• WHAT NEEDS TO BE DONE
Word for word, restate the lines of the data from the first through the one containing "exec (.stage src) s = .next (s.after", and nothing else.

• Dataset excerpts
/-- R521 to R525: STAGE of a well-formed block whose result is allowed draws a nonce, keeps the block and its digest, sets EXPIRY
and enters STAGED; SIGN with leave verifies an officer's signature and moves on to ONE or TWO; COMMIT in TWO puts the stored
change in force; CLEAR and the expiry discard it. The model's readings here: assumption log 22 and 39. -/
def Obligations.TwoPartyCommit : Prop :=
∀ (src : Src) (fault : StoreFault) (s : State) (x : Staged) (items : List Item),
    let s0 := s.tpcErr 0
    let a := s0.reg Slot.tpc Off.TPC.ARG
    let h1 := s0.devRead a 64
    let n := h1.ld a 8
    let h := h1.devRead a (64 + 64 * n)
    let bs := h.bytes a (64 + 64 * n)
    (s.takesWrite src Slot.tpc →
      (s0.tpcBusy = false → s0.tpcState = 0 → a % 64 = 0 → s0.readable a 64 = true → 1 ≤ n → n ≤ 255 →
        h1.readable a (64 + 64 * n) = true → blockItems bs = some items → leNat (sliceBytes bs 8 8) = h.cseq →
        (h.changed items).resultOk items = true → h.rngOk = true →
        let s1 := ((h.randomBytes 32).1.setDigestRegs Slot.tpc Off.TPC.NONCE0 (h.randomBytes 32).2).setDigestRegs Slot.tpc
          Off.TPC.DIGEST0 (sm3 bs)
        let s2 := s1.setReg Slot.tpc Off.TPC.EXPIRY (s1.tod + windowSecs (s1.fld Slot.tpc Off.TPC.WINDOW 0 10) * 10 ^ 10)
        exec (.stage src) s = .next (s.after
          ((({ s2 with staged := some { block := bs, addr := BitVec.ofNat 64 a, sign := none, leave := false } } : State).markStaged
            (itemPages items) true).setFld Slot.tpc Off.TPC.STS 0 3 1)))
      ∧ (s.staged = some x → ∀ g, x.sign = some g → x.leave = true →
        let s' := ({ s with staged := some { x with sign := none, leave := false } } : State).setFlag Slot.tpc Off.TPC.STS 3 false
        let s1 := s'.signRead g.toNat
        let slot := s1.ld g.toNat 1
        s'.signRefusal ((blockItems x.block).getD []) g.toNat = 0 →
        sm2Verify (s1.bytes (g.toNat + 0x10) 64) s1.signMessage (s1.bytes (g.toNat + 0x50) 64) = true →
        exec (.sign src) s = .next (s.after (if s1.tpcState = 1 then
          (s1.setFld Slot.tpc Off.TPC.STS 16 4 slot).setFld Slot.tpc Off.TPC.STS 0 3 2
          else (s1.setFld Slot.tpc Off.TPC.STS 20 4 slot).setFld Slot.tpc Off.TPC.STS 0 3 3)))
      ∧ (s.staged = some x → x.sign = none → s0.tpcState ≠ 3 → s0.signRefusal ((blockItems x.block).getD []) a = 0 →
        exec (.sign src) s = .next (s.after
          ((({ s0.signRead a with staged := some { x with sign := some (BitVec.ofNat 64 a) } } : State).setFlag Slot.tpc Off.TPC.STS 3
            true).askLeave .sign)))
      ∧ (s.staged = some x → s0.tpcBusy = false → s0.tpcState = 3 →
        let fs := vkeyFrames ((blockItems x.block).getD [])
        fs.any (fun f => s0.lineHeld f.1 4096) = false → s0.tod < s0.reg Slot.tpc Off.TPC.EXPIRY →
        (s0.changed ((blockItems x.block).getD [])).vkeysOk fs = true → s0.rngOk = true → ∀ s1,
        s0.storeRecord ((s0.changed ((blockItems x.block).getD [])).cfgRecord (s0.cseq + 1)) fault = (s1, true) →
        exec (.commit src fault) s = .next (s.after (s1.tpcApply x ((blockItems x.block).getD []))))
      ∧ (s0.tpcBusy = false → s0.tpcState ≠ 0 → exec (.clear src) s = .next (s.after s0.tpcDiscard)))
    ∧ (s.tpcState ≠ 0 → s.reg Slot.tpc Off.TPC.EXPIRY ≤ s.tod →
      exec .tpcExpiry s = .next (s.after (s.tpcDiscard.setErr Slot.tpc Off.TPC.TPCERR 1)))

/-! ## The debug path -/

/-- R528, R529: DBGCMD at a level that accepts the context halts it as STOP does, at its next boundary point, resumes it, or steps it;
else it is refused. A session that opens sets ATTACHED and EVER and is logged, and one that closes clears ATTACHED. A debug access
is refused at level 0, and otherwise reads and writes registers and memory; one that names a line that a reservation holds waits, and
so does one to near memory that does not serve accesses. The model's readings here: assumption log 29 and 70. -/
def Obligations.DebugPath : Prop :=
∀ (src : Src) (ctx : BitVec 20) (a : BitVec 20) (v m : Word) (n : BitVec 13) (bs : List Byte) (s : State),
    (s.takesWrite src Slot.dbg → s.flag Slot.dbg Off.DBG.DBGCMD 32 = false →
      (s.dbgAccepts ctx = true →
        (s.haltWaits ctx = false → exec (.dbgcmdHalt src ctx) s = .next (s.after (s.haltNow ctx)))
        ∧ (s.haltWaits ctx = true → exec (.dbgcmdHalt src ctx) s = .next (s.after
          ((({ s with haltBusy := some ctx } : State).setFlag Slot.dbg Off.DBG.DBGCMD 32 true).setFlag Slot.dbg Off.DBG.DBGCMD 33 false)))
        ∧ exec (.dbgcmdResume src ctx) s = .next (s.after (s.dbgOutcome (s.ctxStart ctx)))
        ∧ ((s.ctxStart ctx).flag Slot.grt Off.GRT.CTXSTS 1 = false →
          exec (.dbgcmdStep src ctx) s
            = .next (s.after (s.dbgOutcome { s.ctxStart ctx with stepping := ctx :: (s.ctxStart ctx).stepping }))))
      ∧ (s.dbgAccepts ctx = false → ∀ f ∈ [Instr.dbgcmdHalt, Instr.dbgcmdResume, Instr.dbgcmdStep],
        exec (f src ctx) s = .next (s.after (s.setFlag Slot.dbg Off.DBG.DBGCMD 33 true))))
    ∧ (let s1 := (s.setFlag Slot.dbg Off.DBG.DBGSTS 0 true).setFlag Slot.dbg Off.DBG.DBGSTS 1 true
       exec .debugSessionOpen s = .next (s.after (s1.ashLog 0x72 Slot.dbg none none 0 (s1.fld Slot.dbg Off.DBG.DBGEN 0 2))))
    ∧ exec .debugSessionClose s = .next (s.after (s.setFlag Slot.dbg Off.DBG.DBGSTS 0 false))
    ∧ (s.dbgLevel = 0 → ∀ x, exec (.debugAccess x) s = .next (s.after (s.debugAnswer none)))
    ∧ (s.mantel.vsb = true → s.dbgLevel ≠ 0 →
      (a.toNat % 8 = 0 →
        exec (.debugAccess (.readReg a)) s
            = .next (s.after (s.debugAnswer (some (leBytes 8 (s.regRead (a.toNat / 4096) (a.toNat % 4096))))))
        ∧ ∀ t, s.regWrite .debug (a.toNat / 4096) (a.toNat % 4096) v.toNat = .ok t →
          exec (.debugAccess (.writeReg a v)) s = .next (s.after (t.debugAnswer (some []))))
      ∧ (s.mantel.core = true → s.ordinary m.toNat = true →
        (n.toNat ≠ 0 → (linesTouched m.toNat n.toNat).all (fun l => s.populated .load (max m.toNat (l * 64))) = true →
          s.oneRow m.toNat n.toNat = true →
          (s.debugWaits (.readMem m n) = true → exec (.debugAccess (.readMem m n)) s = .next (s.after (s.park (.debug (.readMem m n)))))
          ∧ (s.debugWaits (.readMem m n) = false →
            ((s.anyPoison m.toNat n.toNat || s.anyKeyLost m.toNat n.toNat) = false → exec (.debugAccess (.readMem m n)) s
              = .next (s.after ((s.devRead m.toNat n.toNat).debugAnswer (some (s.bytes m.toNat n.toNat)))))
            ∧ ((s.anyPoison m.toNat n.toNat || s.anyKeyLost m.toNat n.toNat) = true →
              exec (.debugAccess (.readMem m n)) s = .next (s.after ((s.countLost m.toNat n.toNat).debugAnswer none)))))
        ∧ (bs ≠ [] → (linesTouched m.toNat bs.length).all (fun l => s.populated .store (max m.toNat (l * 64))) = true →
          s.oneRow m.toNat bs.length = true →
          (s.debugWaits (.writeMem m bs) = true →
            exec (.debugAccess (.writeMem m bs)) s = .next (s.after (s.park (.debug (.writeMem m bs)))))
          ∧ (s.debugWaits (.writeMem m bs) = false →
            let refused := s.anyKeyLost m.toNat bs.length || (linesTouched m.toNat bs.length).any (fun l => s.fktLine (l * 64))
            (refused = false →
              exec (.debugAccess (.writeMem m bs)) s = .next (s.after ((s.devWrite m.toNat bs).debugAnswer (some []))))
            ∧ (refused = true →
              exec (.debugAccess (.writeMem m bs)) s = .next (s.after ((s.countLost m.toNat bs.length).debugAnswer none)))))))

/-! ## Near memory and the flexible ports -/

/-- R416, R417, R419, R424: the scrubber visits the pairs of the groups that have not failed in order: it looks at both lines of one
and moves on, and after the last the pass ends; a pair that is not next is not visited. PINCTL clears, erases or unerases the selected
pin, keeping THRESH; FAILCMD and a failed retraining declare a channel failed. The model's readings here: assumption log 40. -/
def Obligations.NearMemoryCare : Prop :=
∀ (src : Src) (pair : BitVec 29) (lo hi : Misread) (channel : BitVec 6) (s : State),
    (s.blockOn Slot.nmc = true → s.flag Slot.nmc Off.NMC.SCRUBCTL 0 = true →
      (s.nextPair 8 s.scrubAt ≠ pair.toNat → exec (.scrubLine pair lo hi) s = .next (s.after s))
      ∧ (s.nextPair 8 s.scrubAt = pair.toNat → s.nearPop (pair.toNat * 128) = true →
        let s1 := (s.scrubOne (2 * pair.toNat) lo).scrubOne (2 * pair.toNat + 1) hi
        let next := s1.nextPair 8 (pair.toNat + 1)
        (next < s1.pairCount → exec (.scrubLine pair lo hi) s = .next (s.after
          (({ s1 with scrubAt := next } : State).setFld Slot.nmc Off.NMC.SCRUBSTS 32 10 (next * 1000 / s1.pairCount))))
        ∧ (s1.pairCount ≤ next → exec (.scrubLine pair lo hi) s = .next (s.after
          ((({ s1 with scrubAt := 0 } : State).incWrap Slot.nmc Off.NMC.SCRUBSTS 0 32 1).setFld Slot.nmc Off.NMC.SCRUBSTS 32 10 0)))))
    ∧ (s.obeys src Slot.nmc →
      (let s1 := s.setFld Slot.nmc Off.NMC.PINCTL 0 16 (s.fld Slot.nmc Off.NMC.PINCTL 0 16)
       let p := s1.fld Slot.nmc Off.NMC.PINSEL 0 10
       p < 640 →
       exec (.pinctlClr src) s = .next (s.after (s1.setPinCount p 0))
         ∧ exec (.pinctlErase src) s = .next (s.after (s1.erasePin p))
         ∧ exec (.pinctlUnerase src) s = .next (s.after (s1.unerasePin p)))
      ∧ exec (.failcmd src channel) s = .next (s.after (s.failChannel channel.toNat)))
    ∧ exec (.memRetrain channel false) s = .next (s.after (s.failChannel channel.toNat))
    ∧ exec (.memRetrain channel true) s = .next (s.after s)

/-- R426 to R428, R433: a link that comes up shows its width and generation, and a CXL device of Type 3 its capacity; a CXL link
narrower than x4 or slower than 32 GT/s does not come up, and a CXL device of another type sets FXPERR; a link that goes down clears
LINK and CAP, sets FXPERR and is logged, and a CXL port's lines are invalidated; device events and errors are logged or counted;
PERST_N in endpoint mode takes the link down. The model's readings here: assumption log 41. -/
def Obligations.PortLinks : Prop :=
∀ (port : BitVec 2) (k : LinkPartner) (corr : Bool) (s : State),
    let p := port.toNat
    let page := Slot.fxp p
    let w := min (widthOf (s.fld page Off.FXP.MODE 2 3)) (widthOf k.width.toNat)
    let g := min (genOf (s.fld page Off.FXP.MODE 5 3)) (genOf k.gen.toNat)
    let woken : State := if p = 0 then { s with mantel := { s.mantel with perst := false } } else s
    let down (x : State) (q : Nat) : State :=
      (((x.setReg (Slot.fxp q) Off.FXP.LINK 0).setReg (Slot.fxp q) Off.FXP.CAP 0).setErr (Slot.fxp q) Off.FXP.FXPERR 0).ashLog 0x40
        (Slot.fxp q) none none 0 (q + 2 ^ 8)
    (s.blockOn page = true → s.portUp p = false →
      ((s.portMode p = 2 ∨ s.portMode p = 3) →
        exec (.fxpLinkUp port k) s = .next (s.after (woken.setReg page Off.FXP.LINK (1 + w * 4 + g * 32))))
      ∧ (s.portMode p = 1 →
        ((w < 2 ∨ g ≠ 5) → exec (.fxpLinkUp port k) s = .next (s.after s))
        ∧ (2 ≤ w → g = 5 →
          (k.type3 = false → exec (.fxpLinkUp port k) s
              = .next (s.after ((woken.setReg page Off.FXP.LINK (1 + w * 4 + g * 32)).setErr page Off.FXP.FXPERR 5)))
          ∧ (k.type3 = true → exec (.fxpLinkUp port k) s = .next (s.after (((woken.setReg page Off.FXP.LINK (1 + 2 + w * 4 + g * 32)).setReg
              page Off.FXP.CAP (cxlCapacity k.capacity.toNat)).farContents p k))))))
    ∧ (s.portUp p = true →
      exec (.fxpLinkDown port) s
          = .next (s.after (if s.portMode p = 1 then (down s p).invalidate (inWindow p) else down s p))
        ∧ (s.portMode p = 1 → exec (.cxlDeviceEvent port) s = .next (s.after (s.ashLog 0x40 page none none 0 (p + 4 * 2 ^ 8)))))
    ∧ (let s1 := s.incSat page Off.FXP.AERCNT (if corr then 0 else 32) 32 1
       s.portMode p ≠ 0 → exec (.aerError port corr) s = .next (s.after
         (if s.portMode p = 3 then { s1 with out := s1.out ++ [.aer port] }
          else if corr then s1 else s1.ashLog 0x40 page none none 0 (p + 2 * 2 ^ 8))))
    ∧ (let s1 : State := { s with mantel := { s.mantel with perst := true } }
       s.portMode 0 = 3 → exec .perstNAssert s = .next (s.after (if s1.portUp 0 then down s1 0 else s1)))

• RESPONSE
/-- R521 to R525: STAGE of a well-formed block whose result is allowed draws a nonce, keeps the block and its digest, sets EXPIRY
and enters STAGED; SIGN with leave verifies an officer's signature and moves on to ONE or TWO; COMMIT in TWO puts the stored
change in force; CLEAR and the expiry discard it. The model's readings here: assumption log 22 and 39. -/
def Obligations.TwoPartyCommit : Prop :=
∀ (src : Src) (fault : StoreFault) (s : State) (x : Staged) (items : List Item),
    let s0 := s.tpcErr 0
    let a := s0.reg Slot.tpc Off.TPC.ARG
    let h1 := s0.devRead a 64
    let n := h1.ld a 8
    let h := h1.devRead a (64 + 64 * n)
    let bs := h.bytes a (64 + 64 * n)
    (s.takesWrite src Slot.tpc →
      (s0.tpcBusy = false → s0.tpcState = 0 → a % 64 = 0 → s0.readable a 64 = true → 1 ≤ n → n ≤ 255 →
        h1.readable a (64 + 64 * n) = true → blockItems bs = some items → leNat (sliceBytes bs 8 8) = h.cseq →
        (h.changed items).resultOk items = true → h.rngOk = true →
        let s1 := ((h.randomBytes 32).1.setDigestRegs Slot.tpc Off.TPC.NONCE0 (h.randomBytes 32).2).setDigestRegs Slot.tpc
          Off.TPC.DIGEST0 (sm3 bs)
        let s2 := s1.setReg Slot.tpc Off.TPC.EXPIRY (s1.tod + windowSecs (s1.fld Slot.tpc Off.TPC.WINDOW 0 10) * 10 ^ 10)
        exec (.stage src) s = .next (s.after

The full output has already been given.